Ammarah Ishaq and Mohammed Salman Siddiqui

The recent and highly contentious ban of Hijab in educational institutions has sparked intense legal debates across India, challenging long-standing practices that have been integral to the identity of many students in case of Zainab Abdul Qayyum Choudhary and Ors. vs Chembur Trombay Education Societys and Ors, which has now escalated to the Supreme Court. The petitioners, who are law-abiding students, contend that the ban infringes upon their fundamental right to religious expression as enshrined under Article 25 of the Constitution. They argue that wearing the Hijab alongside their school uniforms does not disrupt public order or impede the educational process but instead serves as a critical expression of their faith. The Bombay High Court dismissed their claims, ruling that the Hijab does not constitute an essential religious practice within Islam, thereby excluding it from constitutional protection. This ruling, now under the scrutiny by the Supreme Court, that has issued a stay order on an instruction by a private college in Mumbai, which had prohibited students from wearing the Hijab, caps, or badges on campus. The case has been scheduled for further hearings in November, with the bench allowing the college to seek modification of the order if necessary.

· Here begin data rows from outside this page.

-- ==== Sys2Proof/Machine/Operands.lean ====
section
/-! DEFINITION. Operand assembly (30_encoding.md R53 to R55) and the two nibble replacements of the fan control byte
(40_state_commands.md R62 to R66, R70). -/

namespace Sys2Proof.Machine

/-- `zext_8(n)` of a 3-bit speed (R9, R53). -/
def zext8 (n : Speed) : Byte := n.zeroExtend 8

/-- `SPD = FANCTL[3:0]` (R15). -/
def spdField (b : Byte) : BitVec 4 := b.extractLsb' 0 4

/-- `DIR = FANCTL[7:4]` (R15). -/
def dirField (b : Byte) : BitVec 4 := b.extractLsb' 4 4

/-- `(FANCTL & 0xF0) | zext_8(n)`: the speed nibble replaced, the direction kept (R62 to R64). -/
def withSpeed (fanCtl : Byte) (n : Speed) : Byte := (fanCtl &&& 0xF0) ||| zext8 n

/-- `(FANCTL & 0x0F) | pattern`: the whole high nibble replaced, the speed kept (R65, R66, C1). -/
def withDir (fanCtl pattern : Byte) : Byte := (fanCtl &&& 0x0F) ||| pattern

/-- `DirPattern(arg) = zext_8(arg[0]) << 5` (R54). -/
def dirPattern (arg : BitVec 3) : Byte := ((arg.extractLsb' 0 1).zeroExtend 8) <<< 5

/-- `LightByte(arg)`: `LIGHT_ON` if `arg[0] = 1`, else `0x00` (R55). -/
def lightByte (c : Config) (arg : BitVec 3) : Byte := if arg.extractLsb' 0 1 = 1 then c.lightOn else lightOffByte

/-- A concrete level, 1 to 6: what `LASTSPD` may hold (R12, R17). -/
def concreteLevel (n : Speed) : Bool := decide (1 ≤ n.toNat ∧ n.toNat ≤ 6)

end Sys2Proof.Machine
end

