-- ==== Sys2Proof/Machine/Waveform.lean ====
section
/-! DEFINITION. The transaction level of the transmitter (41_transmitter.md R73 to R85): the waveform of a frame as a pure
function to a list of segments, its length, its merged form (00_scope.md R12) and its tick samples (R92). -/

namespace Sys2Proof.Machine

/-- `{FANADDR, FANCTL, LIGHTCTL}` (R73, R36). -/
def frameOf (addr fanCtl lightCtl : Byte) : Frame := addr ++ fanCtl ++ lightCtl

/-- `Bit(f, i) = f[24 - i]`, the data bit of slot `i`, `i` in 1 to 24 (R74). -/
def frameBit (f : Frame) (i : Nat) : Bool := f.getLsbD (24 - i)

/-- `StartSym()` (R75). -/
def startSym : List Segment := [⟨.low, tShort⟩, ⟨.high, tLong⟩]

/-- `OneSym()` (R76). -/
def oneSym : List Segment := [⟨.low, tShort⟩, ⟨.high, tLong⟩]

/-- `ZeroSym()` (R77). -/
def zeroSym : List Segment := [⟨.low, tLong⟩, ⟨.high, tShort⟩]

/-- `DataSym(b)` (R77). -/
def dataSym (b : Bool) : List Segment := if b then oneSym else zeroSym

/-- The data symbols of the first `n` slots from slot 1 on, in time order. -/
def dataSyms (f : Frame) : Nat → List Segment
  | 0 => []
  | n + 1 => dataSyms f n ++ dataSym (frameBit f (n + 1))

/-- `RepeatBody(f)`: the start symbol and the 24 data symbols (R79). -/
def repeatBody (f : Frame) : List Segment := startSym ++ dataSyms f frameBits

/-- `Gap()` (R80). -/
def gap (c : Config) : List Segment := [⟨.low, c.tGap⟩]

/-- `BurstBoundary(r)` (R81). -/
def burstBoundary (c : Config) (r : Nat) : Bool :=
  decide ((r + 1) % c.burstLen = 0) && decide (r + 1 < c.nRepeats) && decide (0 < c.tBurst)

/-- `BurstPause(r)` (R81). -/
def burstPause (c : Config) (r : Nat) : List Segment := if burstBoundary c r then [⟨.low, c.tBurst⟩] else []

/-- Everything sent for repeat `r`: body, gap, and the burst pause at a boundary (R52, R83). -/
def repeatSegments (c : Config) (f : Frame) (r : Nat) : List Segment := repeatBody f ++ gap c ++ burstPause c r

/-- The segments of repeats `0` to `n - 1`. -/
def repeats (c : Config) (f : Frame) : Nat → List Segment
  | 0 => []
  | n + 1 => repeats c f n ++ repeatSegments c f n

/-- `Waveform(f)` (R83). -/
def waveform (c : Config) (f : Frame) : List Segment := repeats c f c.nRepeats

/-- The time a segment list takes, microseconds. -/
def totalDur (w : List Segment) : Nat := (w.map (fun g => g.dur)).sum

/-- The time a segment list holds the line at level `l`, microseconds. -/
def timeAt (l : Level) (w : List Segment) : Nat := totalDur (w.filter (fun g => g.level == l))

/-- `ones(f)`: the number of 1 bits of the frame (R79). -/
def ones (f : Frame) : Nat := (List.range frameBits).countP (fun k => f.getLsbD k)

/-- `NB`: the number of burst pauses of a transmission (R85). -/
def burstCount (c : Config) : Nat := if c.tBurst = 0 then 0 else (c.nRepeats - 1) / c.burstLen

/-- `T_repeat` (R85). -/
def tRepeat (c : Config) : Nat := 25 * tSlot + c.tGap

/-- `T_total` (R85). -/
def tTotal (c : Config) : Nat := c.nRepeats * tRepeat c + burstCount c * c.tBurst

/-- The merged form: neighbouring segments of equal level joined into one (R12). -/
def merge : List Segment → List Segment
  | [] => []
  | g :: rest =>
    match merge rest with
    | [] => [g]
    | h :: tail => if g.level = h.level then ⟨g.level, g.dur + h.dur⟩ :: tail else g :: h :: tail

/-- The level of the line at every tick of a segment list, in time order (R92). -/
def samples (w : List Segment) : List Level := w.flatMap (fun g => List.replicate g.dur g.level)

/-- Run-length encoding of sampled levels (R92). -/
def runLengths (ls : List Level) : List Segment := merge (ls.map (fun l => ⟨l, 1⟩))

/-- The symbol of slot `i` in 0 to 24: the start symbol has the shape of a one (R87). -/
def slotSym (f : Frame) (i : Nat) : Bool := if i = 0 then true else frameBit f i

/-- `LowDur(i)` (R87). -/
def lowDur (f : Frame) (i : Nat) : Nat := if slotSym f i then tShort else tLong

/-- `HighDur(i) = T_SLOT - LowDur(i)` (R87). -/
def highDur (f : Frame) (i : Nat) : Nat := tSlot - lowDur f i

end Sys2Proof.Machine
end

Judicial Authority vs. Individual Autonomy: A Contested Jurisprudence

The Bombay High Court’s ruling, which upheld the ban on the hijab in educational institutions by invoking the “essentiality test,” raises a critical question: Is it within the judiciary’s purview to delineate what constitutes an essential religious practice? This test, originally conceptualised to protect religious practices from state interference, has paradoxically evolved into a tool for judicial overreach, wherein courts have assumed the role of arbiters of religious orthodoxy. The judiciary’s intervention in determining the essentiality of the hijab to Islam not only encroaches upon religious autonomy but also strips individuals – particularly women – of their agency. The argument that the hijab has “something to do with culture but certainly not with religion reflects a reductive approach that fails to acknowledge the nuanced and deeply personal nature of religious expression. By imposing a binary framework on what is inherently a complex and multifaceted issue, the court’s ruling undermines the very essence of religious freedom as enshrined in Article 25 of the Constitution of India.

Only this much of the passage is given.